Short row practice for sure very pretty!


----------



## missmolly (Jun 8, 2011)

They are beautiful :-D


----------



## kiwiannie (Jul 30, 2011)

Thankyou for the link. :thumbup:


----------



## Rusty's Mom (Sep 25, 2011)

Thanks for the link. I saved this in my Gifts folder.


----------



## SherryH (Apr 4, 2011)

Wow, these are lovely. Not sure where I'll find the size 50 cotton, but I do have the needles. Thank you for posting the link!


----------



## CindysKnitN (Oct 15, 2012)

Thanks for link.

If you like doing lace check out the KP posts for Lace Party with Dragonflylace. http://www.knittingparadise.com/t-176389-1.html


----------



## 23607 (Jun 6, 2011)

Thanks so much for the link. I am too scared yet to try double points, so this is great for me!


----------



## LadyBecket (Jun 26, 2012)

What gorgeous doilies!! thank you for the link!!!


----------



## elaine_1 (Apr 5, 2011)

can any one tell me how to save this link. do I just click book mark at the top???


----------



## Jessica-Jean (Mar 14, 2011)

elaine_1 said:


> can any one tell me how to save this link. do I just click book mark at the top???

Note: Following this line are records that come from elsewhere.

-- ==== Sys2Proof/Laws/FrameCalendar.lean ====
section
/-! SUPPORT. What each operation and meaning of Machine/Calendar.lean can change: one mask and one lemma each. -/

set_option Elab.async false

namespace Sys2Proof.Machine

def mask_State_setHeld : Nat := 0x40000

theorem within_State_setHeld {s : State} {b1 : Nat} {b2 : Held} : Within mask_State_setHeld s (State.setHeld s b1 b2) := by
  unfold State.setHeld
  extract_lets -merge -useContext -underBinder v0
  exact ((Within.refl mask_State_setHeld s).upd_drip rfl)

end Sys2Proof.Machine
end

Yes, that's one way. Just don't forget to click on 'Save' afterward.


----------



## elaine_1 (Apr 5, 2011)

thank you Jessica jean


----------



## Revan (Jun 29, 2011)

Wow!! Thank you so much for finding this awsome site! Revan


----------



## run4fittness (May 22, 2011)

very nice!


----------



## cabbagehome (Dec 23, 2011)

I've used a doilie pattern for a poncho.


----------